EXERCISE DETAILS - Only the lines from the one containing "structure TracePkt where" through the one containing "first, the granary" should be printed, exactly as they appear below, with both ends included.

SUPPLIED ENTRIES -

● ● ●

/-- A TLB: slot ↦ entry, and the round-robin victim pointer (R321). -/
structure Tlb where
  ents : List (Nat × TlbEntry)
  victim : Nat
  deriving DecidableEq, Repr, Inhabited

/-- The kind of an access to a page. -/
inductive AccKind where
  | read | write | fetch
  deriving DecidableEq, Repr, Inhabited

/-- A table walk: the address it serves, the access, and its level; none: not yet started (R326, R328). -/
structure Walk where
  va : Nat
  acc : AccKind
  /-- The level whose descriptor is being read, and the descriptor's physical address. -/
  at' : Option (Nat × Nat)
  deriving DecidableEq, Repr, Inhabited

/-- The instruction side as it stood before an invalidation since the last control transfer (R242, R254): bundles
fetched ahead may still come from it. -/
structure Ahead where
  itlb : Tlb
  lines : List (Nat × List Byte)
  deriving DecidableEq, Repr, Inhabited

/-- Translation and the instruction cache of an engine (R242, R319, R324-R328). -/
structure XlSt where
  itlb : Tlb
  dtlb : Tlb
  missVa : Word
  missInf : Word
  /-- Line number (virtual address / 64) ↦ its 64 bytes. -/
  lines : List (Nat × List Byte)
  /-- The lines whose stored copy has a parity error (R300). -/
  badLines : List Nat
  ahead : Option Ahead
  /-- The register fields as they stood before a change of the engine's patch units since the last control transfer
  (R457). -/
  patch : Option (List (Nat × Nat))
  /-- The line whose fill got an error response (R277). -/
  lineErr : Option Nat
  walk : Option Walk
  /-- A walk has ended in a fault that its access has not yet taken: its address and MISSINF. -/
  walkFault : Option (Nat × Nat)
  deriving DecidableEq, Repr, Inhabited

/-- A bundle that waits for its husk transaction (R256): the husk port, the direction, the value to be written, whether
the request has gone out, the bundle, and the source values it read at its issue (none: read at completion). -/
structure HuskWait where
  port : Nat
  write : Bool
  value : Word
  sent : Bool
  bundle : Word
  vals : List (Option Word)
  /-- The answer, once it has come: the bundle still waits for a table walk. -/
  answer : Option Word
  /-- The transaction is a debugger's port access and belongs to no bundle (R454). -/
  debug : Bool
  deriving DecidableEq, Repr, Inhabited

/-- A read by exception hardware from external memory: physical address, length, and the answer once it has come (none
within it: an error response). -/
structure ExtRead where
  pa : Nat
  len : Nat
  answer : Option (Option (List Byte))
  /-- Its place in the engine's order of accesses. -/
  seqn : Nat
  deriving DecidableEq, Repr, Inhabited

/-- What an entry has changed and must undo if its push fails after the fact (R272). -/
structure Undo where
  sp : Word
  epc : Word
  enpc : Word
  ssr : BitVec 8
  cause : Word
  aepc : Word
  faddr : Word
  sr : Status
  pc : Word
  xfer : Option (Bool × Word)
  /-- External push writes whose completion has not returned, and their place in the engine's order of accesses. -/
  left : Nat
  seqn : Nat
  deriving DecidableEq, Repr, Inhabited

/-- What an entry records of a fault, report, trap or interrupt (R271, R278, R283). -/
structure Event where
  vec : Nat
  epc : Word
  enpc : Word
  ds : Bool
  imp : Bool
  multi : Bool
  slot : Bool
  fetch : Bool
  store : Bool
  ag : Nat
  faddr : Word
  aepc : Option Word
  deriving DecidableEq, Repr, Inhabited

/-- An engine. -/
structure EngSt where
  g : Vector Word 64
  alu : Vector AluSt 2
  mul : MulSt
  div : DivSt
  sh : ShSt
  ag : Vector AgSt 4
  flow : FlowSt
  exc : ExcSt
  msg : MsgSt
  xl : XlSt
  /-- Posted stores that have not completed, oldest first (R225). -/
  posted : List Access
  /-- The accesses made so far (the model's own). -/
  seqn : Nat
  /-- The reserved row, block-relative address / 16 (R227). -/
  resv : Option Nat
  husk : Option HuskWait
  /-- Reads of external memory by exception hardware: outstanding, or answered and not yet used. -/
  ext : List ExtRead
  undo : Option Undo
  /-- An entry that waits for a table walk or external memory: its event, and for a double fault its ENTRY, ESC and RET
  (R272). -/
  retry : Option (Event × Option (Bool × Bool × Bool))
  /-- Parked by start-up: the first message starts the engine (R378, R395). -/
  boot : Bool
  /-- A halt has been requested, with its cause (R450). On a halted engine: a halt group has asked for a halt in this cycle, so no RESUME
  takes effect in it (R453). -/
  haltReq : Option Nat
  /-- The halt groups that the requested halt comes from (R455). -/
  haltBy : List (Fin 4)
  /-- Moves to ports by a debugger that wait for their units, oldest first: port and value (R454). -/
  moves : List (Nat × Word)
  /-- The engine runs one bundle and halts again (R453). -/
  stepping : Bool
  /-- The next bundle has begun to issue and stalls, and the bundle once it has been fetched, with what it has read of the time
  unit (R196, R251, R259). -/
  stalled : Bool
  held : Option (Word × Option Word)
  /-- An exception has been entered and no bundle of its handler has retired: no boundary lies here (R269). -/
  fresh : Bool
  deriving DecidableEq, Repr, Inhabited

/-- A transaction on the husk interface (R256). -/
structure HuskTx where
  eng : Fin 14
  port : Nat
  write : Bool
  data : Word
  deriving DecidableEq, Repr, Inhabited

/-- A SEND or RING on its way to its target (R246). -/
structure Parcel where
  src : Fin 14
  tgt : Nat
  ring : Bool
  value : Word
  deriving DecidableEq, Repr, Inhabited

/-- A trace packet of the present cycle: its SRC, its place among the packets of one bundle (0 and 1 the slots, 2 what follows them), and
its words (R461, R462). -/
structure TracePkt where
  src : Nat
  slot : Nat
  words : List Word32
  deriving DecidableEq, Repr, Inhabited

/-- The trace unit: the packets of the present cycle, the words in its FIFO, oldest first, the trace cycle count, the packets dropped
since the last LOST, the words sent since the last SYNC and the cycles since the last packet (R461, R462). -/
structure TraceSt where
  now : List TracePkt
  fifo : List Word32
  cyc : Word
  lost : Nat
  sent : Nat
  quiet : Nat
  deriving DecidableEq, Repr, Inhabited

/-- The memory tester (R304-R313): the logical bank under test, its physical bank, whether an untested spare is marched
first, the granary test recorded behind it, the scratchpad offer that waits for its permit, the offer recorded behind a loan,
the engine offered last and whether an offer has been made since the last granary test began, and the entry address of a
restart that the loan holds back. -/
structure TesterSt where
  test : Option Nat
  phys : Nat
  pre : Bool
  queued : Bool
  offer : Option Nat
  next : Option Nat
  turn : Nat
  offered : Bool
  restart : Option Word
  deriving DecidableEq, Repr, Inhabited
/-! ### Tiller and the twin controller (files 05 and 06) -/

/-- A slot that a router's firmware carries from one ring to another (R161): destination ring, offsets in the input and the
output data area, length. -/
structure Route where
  dst : Fin 4
  src : Nat
  out : Nat
  len : Nat
  deriving DecidableEq, Repr, Inhabited

/-- Everything of a ring that its registers do not hold (R125-R163). -/
structure RingSt where
  /-- The cycle counter of the segment (R150). -/
  cycle : Word
  /-- What the Tiller firmware's configuration holds: destination address (R130), number of summation words (R132), carry-buffer
  base (R149), address of its echo frames (R155), and the slots that a router copies between rings (R161). -/
  da : BitVec 48
  sums : Nat
  carry : Nat
  echoBuf : Nat
  routes : List Route
  /-- CYCLE of a SHEAF that a standby downstream in its pair has let pass as its partner's launch (R173). -/
  passed : Option Nat
  /-- The segment that the node has last seen itself in (R137). -/
  seg : Nat
  /-- The half of the carry buffer that is the source of the next launch, and whether it holds a frame (R153). -/
  half : Nat
  built : Bool
  /-- The launch of the last SHEAF and of the one before it, in units of 2^-18 ns within their seconds (R151). -/
  launch : Nat
  prior : Nat
  /-- The layout in force: its version, and node and length of each slot (R146). -/
  version : Nat
  slots : List (Nat × Nat)
  /-- The layout that is to take effect: version, slots, and whether word 1 has reached NODES (R147). -/
  change : Option (Nat × List (Nat × Nat) × Bool)
  /-- The next SHEAF carries NEXTLAYOUT; it has been sent (R147). -/
  next : Bool
  sent : Bool
  /-- A wire program is staged in the inactive bank, with frame offset and length of the node's own slot, if it has one
  (R147). -/
  staged : Option (Option (Nat × Nat))
  /-- Factory ID and MOVED of the entries of the last scout (R145). -/
  scout : List (Nat × Bool)
  /-- SHEAFs since the last LAYOUT frame (R147). -/
  layoutAge : Nat
  /-- The sequence number of the last echo request; the exchanges under way, newest first: number, t1 once its descriptor has
  returned, and t2 and t4 once they are known; twice the mean link delay of the last valid exchanges, newest first, all in
  units of 2^-16 ns; and the sequence number and t3 of the last echo reply sent, as bytes (R155, R156). -/
  echoSeq : Nat
  exchanges : List (Nat × Option Nat × Option (Nat × Nat))
  /-- The echo request and the echo reply whose descriptors have not returned: sequence number and descriptor index. -/
  echoTx : Option (Nat × Nat)
  replyTx : Option (Nat × Nat)
  echoes : List Int
  reply : List Byte
  /-- Consecutive cycles in which the offset stayed within 50 ns (R157). -/
  within : Nat
  deriving DecidableEq, Repr, Inhabited

/-- Everything of the twin controller that its registers do not hold (R166-R192). -/
structure TwinSt where
  /-- Frames sent on PT, and the SEQ expected next (R191, R192). -/
  sent : BitVec 32
  expect : Option (BitVec 32)
  /-- Region writes received since the last CUT, oldest first (R177). -/
  batch : List (Nat × List Byte)
  /-- A publication received in part: port, SEQ and data (R192). -/
  part : Option (Nat × Nat × List Byte)
  /-- A planned handover has been ordered and waits for the next cut (R186). -/
  ordered : Bool
  /-- A handover sent or received: the cut it happens at, the new epoch, and whether ACK has been received (R186). -/
  handover : Option (Nat × Nat × Bool)
  /-- The image transfer: the permit has been granted, the next page of the bulk pass, and the pages to be resent (R187). -/
  pushing : Bool
  page : Nat
  marked : List Nat
  /-- The partner reported HOLD in its last heartbeat (R189). -/
  peerHold : Bool
  /-- Domain 0 in ns when the image transfer began: at the pusher the grant of its permit, at the puller the first page
  (TWN.RSYNCUS). -/
  began : Option Nat
  /-- Cuts sent or applied (R176, R191). -/
  cuts : Word
  /-- The unit named by TWN.PEERFID has passed the checks of R170, and nothing has said otherwise since. -/
  agreed : Bool
  /-- A third fault of ME0 or ME1 has stopped the heartbeats (R178). -/
  spent : Bool
  /-- ENG_CLK cycles since the last valid heartbeat, and the periods counted as missed since then (R179, R193). -/
  quiet : Nat
  missed : Nat
  deriving DecidableEq, Repr, Inhabited

/-! ### The host (file 12) -/

/-- An ABORT that waits for the reply of the command it names (R358). -/
structure Aborter where
  tag : BitVec 16
  noReply : Bool
  /-- Another ABORT has named it: it replies LATE, whatever NOREPLY says (R358). -/
  late : Bool
  deriving DecidableEq, Repr, Inhabited

/-- An outstanding command of a channel (R350, R352, R358): its tag, opcode and parameters, NOREPLY, whether it is past its
commit point, and the ABORTs that wait for its reply. -/
structure HostCmd where
  tag : BitVec 16
  op : BitVec 16
  params : List Byte
  noReply : Bool
  /-- The firmware has begun the command; it now waits for the hardware. -/
  started : Bool
  committed : Bool
  /-- ABORTs that wait for its reply, in the order of their own replies. -/
  aborters : List Aborter
  deriving DecidableEq, Repr, Inhabited

/-- A reply that waits for B2H: its packet, and the tag that is outstanding until it is posted (R350, R352). -/
structure Reply where
  bytes : List Byte
  tag : BitVec 16
  deriving DecidableEq, Repr, Inhabited

/-- What waits to be written to B2H: a reply, or an event by its code and DETAIL (R352, R360). -/
inductive Post where
  | reply (r : Reply)
  | event (code detail : Nat)
  deriving DecidableEq, Repr, Inhabited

● ● ●

TASK RESULT -
structure TracePkt where
  src : Nat
  slot : Nat
  words : List Word32
  deriving DecidableEq, Repr, Inhabited

/-- The trace unit: the packets of the present cycle, the words in its FIFO, oldest first, the trace cycle count, the packets dropped
since the last LOST, the words sent since the last SYNC and the cycles since the last packet (R461, R462). -/
structure TraceSt where
  now : List TracePkt
  fifo : List Word32
  cyc : Word
  lost : Nat
  sent : Nat
  quiet : Nat
  deriving DecidableEq, Repr, Inhabited

/-- The memory tester (R304-R313): the logical bank under test, its physical bank, whether an untested spare is marched
first, the granary test recorded behind it, the scratchpad offer that waits for its permit, the offer recorded behind a loan,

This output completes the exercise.